Problem statement
Nothing but the lines from the one with "have f6 : fld word 28 4 = 12" through the last line of the data should be restated, each word for word.

Excerpted data
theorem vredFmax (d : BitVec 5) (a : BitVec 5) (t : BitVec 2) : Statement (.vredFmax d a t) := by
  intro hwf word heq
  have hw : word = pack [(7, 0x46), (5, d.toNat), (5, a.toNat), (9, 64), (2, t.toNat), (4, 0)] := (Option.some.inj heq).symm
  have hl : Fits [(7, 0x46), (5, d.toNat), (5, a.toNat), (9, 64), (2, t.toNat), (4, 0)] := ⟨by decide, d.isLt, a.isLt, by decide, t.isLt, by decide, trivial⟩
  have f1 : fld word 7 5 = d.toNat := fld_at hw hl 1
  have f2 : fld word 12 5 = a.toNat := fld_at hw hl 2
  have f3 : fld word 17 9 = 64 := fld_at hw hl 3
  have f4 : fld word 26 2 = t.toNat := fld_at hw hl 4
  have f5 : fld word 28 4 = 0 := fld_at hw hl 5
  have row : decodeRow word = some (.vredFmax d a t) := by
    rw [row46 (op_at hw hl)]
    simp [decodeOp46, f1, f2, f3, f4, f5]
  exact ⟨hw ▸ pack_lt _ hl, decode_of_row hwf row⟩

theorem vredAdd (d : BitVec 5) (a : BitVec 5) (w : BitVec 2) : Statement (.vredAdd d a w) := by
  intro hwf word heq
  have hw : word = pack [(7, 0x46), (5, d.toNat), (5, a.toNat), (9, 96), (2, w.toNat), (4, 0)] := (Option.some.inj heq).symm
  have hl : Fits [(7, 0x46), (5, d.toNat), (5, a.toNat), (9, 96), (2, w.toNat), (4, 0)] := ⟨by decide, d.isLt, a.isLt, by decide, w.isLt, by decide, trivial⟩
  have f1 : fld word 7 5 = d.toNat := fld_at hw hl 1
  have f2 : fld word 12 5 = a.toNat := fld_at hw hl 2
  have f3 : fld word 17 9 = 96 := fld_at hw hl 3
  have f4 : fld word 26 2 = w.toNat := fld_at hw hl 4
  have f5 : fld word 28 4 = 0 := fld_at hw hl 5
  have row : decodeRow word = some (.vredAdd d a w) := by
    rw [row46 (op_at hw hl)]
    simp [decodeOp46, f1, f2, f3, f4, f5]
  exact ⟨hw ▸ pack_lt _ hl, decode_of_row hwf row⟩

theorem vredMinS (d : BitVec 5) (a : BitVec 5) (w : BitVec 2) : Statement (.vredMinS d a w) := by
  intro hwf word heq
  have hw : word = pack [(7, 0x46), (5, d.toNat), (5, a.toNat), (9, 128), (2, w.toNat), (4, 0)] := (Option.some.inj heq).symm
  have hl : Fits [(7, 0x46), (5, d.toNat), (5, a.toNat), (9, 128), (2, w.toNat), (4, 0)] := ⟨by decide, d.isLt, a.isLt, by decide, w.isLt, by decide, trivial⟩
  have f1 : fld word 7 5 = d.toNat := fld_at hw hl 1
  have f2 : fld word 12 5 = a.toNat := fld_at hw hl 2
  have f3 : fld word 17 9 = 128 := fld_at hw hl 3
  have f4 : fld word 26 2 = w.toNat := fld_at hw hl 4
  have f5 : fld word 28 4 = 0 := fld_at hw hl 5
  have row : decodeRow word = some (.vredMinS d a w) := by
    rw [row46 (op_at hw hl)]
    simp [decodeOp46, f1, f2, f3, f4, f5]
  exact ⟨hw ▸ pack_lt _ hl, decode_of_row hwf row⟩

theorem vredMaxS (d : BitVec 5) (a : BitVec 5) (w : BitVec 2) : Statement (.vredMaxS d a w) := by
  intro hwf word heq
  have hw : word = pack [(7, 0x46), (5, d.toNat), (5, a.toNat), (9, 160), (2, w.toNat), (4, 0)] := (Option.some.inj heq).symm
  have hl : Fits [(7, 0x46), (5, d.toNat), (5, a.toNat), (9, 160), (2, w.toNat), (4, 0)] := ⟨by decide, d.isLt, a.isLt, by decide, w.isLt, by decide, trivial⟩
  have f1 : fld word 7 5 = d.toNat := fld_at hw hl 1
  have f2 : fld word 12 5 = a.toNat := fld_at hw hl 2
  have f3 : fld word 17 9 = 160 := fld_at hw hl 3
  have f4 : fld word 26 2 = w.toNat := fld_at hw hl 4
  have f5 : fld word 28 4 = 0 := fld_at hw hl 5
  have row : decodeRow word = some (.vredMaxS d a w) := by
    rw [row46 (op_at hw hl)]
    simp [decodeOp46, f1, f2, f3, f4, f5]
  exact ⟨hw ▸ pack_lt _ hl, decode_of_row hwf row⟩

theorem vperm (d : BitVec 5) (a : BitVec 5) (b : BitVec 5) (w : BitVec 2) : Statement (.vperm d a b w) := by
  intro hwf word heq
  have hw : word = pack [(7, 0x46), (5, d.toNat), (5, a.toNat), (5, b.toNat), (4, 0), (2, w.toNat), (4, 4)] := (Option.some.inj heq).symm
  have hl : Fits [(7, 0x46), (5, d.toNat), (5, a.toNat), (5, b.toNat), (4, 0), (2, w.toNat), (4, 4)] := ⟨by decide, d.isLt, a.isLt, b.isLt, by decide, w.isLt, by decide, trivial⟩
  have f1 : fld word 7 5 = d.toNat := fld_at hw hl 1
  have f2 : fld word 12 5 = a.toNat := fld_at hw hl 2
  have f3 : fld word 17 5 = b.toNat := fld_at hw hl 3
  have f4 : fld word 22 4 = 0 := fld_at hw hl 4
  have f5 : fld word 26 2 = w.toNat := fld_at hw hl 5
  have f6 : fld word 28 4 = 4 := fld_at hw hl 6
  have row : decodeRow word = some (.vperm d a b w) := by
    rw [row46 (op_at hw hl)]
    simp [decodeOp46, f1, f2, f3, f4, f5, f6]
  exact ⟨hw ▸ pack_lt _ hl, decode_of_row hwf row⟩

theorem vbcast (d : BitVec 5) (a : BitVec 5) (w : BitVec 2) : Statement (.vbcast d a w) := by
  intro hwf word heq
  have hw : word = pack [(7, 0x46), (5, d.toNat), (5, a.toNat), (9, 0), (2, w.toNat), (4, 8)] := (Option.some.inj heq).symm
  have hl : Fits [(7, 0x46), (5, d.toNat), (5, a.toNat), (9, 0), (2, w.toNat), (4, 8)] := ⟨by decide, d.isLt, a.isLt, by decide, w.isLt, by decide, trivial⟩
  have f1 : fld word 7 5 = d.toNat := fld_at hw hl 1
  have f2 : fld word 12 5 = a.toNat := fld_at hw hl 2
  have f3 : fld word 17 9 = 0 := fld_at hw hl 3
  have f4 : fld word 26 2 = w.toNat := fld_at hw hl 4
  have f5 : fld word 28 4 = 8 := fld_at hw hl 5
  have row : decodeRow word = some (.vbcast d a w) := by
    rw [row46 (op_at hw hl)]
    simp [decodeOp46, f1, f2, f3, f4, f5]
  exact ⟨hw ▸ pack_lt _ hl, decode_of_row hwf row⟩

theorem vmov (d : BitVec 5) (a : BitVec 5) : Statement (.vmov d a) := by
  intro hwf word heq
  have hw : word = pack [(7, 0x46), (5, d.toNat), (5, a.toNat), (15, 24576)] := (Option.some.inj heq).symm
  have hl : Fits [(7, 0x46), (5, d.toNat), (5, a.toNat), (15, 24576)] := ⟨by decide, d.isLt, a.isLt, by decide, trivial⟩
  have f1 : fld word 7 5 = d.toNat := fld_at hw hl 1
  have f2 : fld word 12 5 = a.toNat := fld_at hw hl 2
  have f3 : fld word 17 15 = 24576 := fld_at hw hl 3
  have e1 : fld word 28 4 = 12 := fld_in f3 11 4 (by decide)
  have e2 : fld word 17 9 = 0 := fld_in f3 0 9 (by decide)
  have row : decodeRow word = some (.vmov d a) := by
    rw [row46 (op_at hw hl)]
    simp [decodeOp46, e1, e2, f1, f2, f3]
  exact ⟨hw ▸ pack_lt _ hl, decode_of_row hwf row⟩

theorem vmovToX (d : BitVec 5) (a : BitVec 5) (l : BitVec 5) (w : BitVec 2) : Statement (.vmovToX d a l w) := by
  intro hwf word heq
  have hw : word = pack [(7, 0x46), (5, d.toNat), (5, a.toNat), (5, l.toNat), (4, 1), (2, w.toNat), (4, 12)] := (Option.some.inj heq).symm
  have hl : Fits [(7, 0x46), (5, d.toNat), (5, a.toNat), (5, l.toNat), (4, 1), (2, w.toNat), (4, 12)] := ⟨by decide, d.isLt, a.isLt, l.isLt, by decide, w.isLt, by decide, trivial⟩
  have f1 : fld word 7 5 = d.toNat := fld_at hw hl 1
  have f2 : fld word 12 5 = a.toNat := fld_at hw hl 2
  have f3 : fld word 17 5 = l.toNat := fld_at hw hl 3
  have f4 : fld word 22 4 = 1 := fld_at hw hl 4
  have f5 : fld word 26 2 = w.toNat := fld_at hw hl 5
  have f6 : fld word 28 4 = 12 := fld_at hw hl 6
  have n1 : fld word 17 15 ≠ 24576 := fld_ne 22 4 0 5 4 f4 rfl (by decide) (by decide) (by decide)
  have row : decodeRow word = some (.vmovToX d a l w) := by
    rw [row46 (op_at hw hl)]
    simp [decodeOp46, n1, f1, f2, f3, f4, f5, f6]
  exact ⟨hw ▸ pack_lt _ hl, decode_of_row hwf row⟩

The completed task
  have f6 : fld word 28 4 = 12 := fld_at hw hl 6
  have n1 : fld word 17 15 ≠ 24576 := fld_ne 22 4 0 5 4 f4 rfl (by decide) (by decide) (by decide)
  have row : decodeRow word = some (.vmovToX d a l w) := by
    rw [row46 (op_at hw hl)]
    simp [decodeOp46, n1, f1, f2, f3, f4, f5, f6]
  exact ⟨hw ▸ pack_lt _ hl, decode_of_row hwf row⟩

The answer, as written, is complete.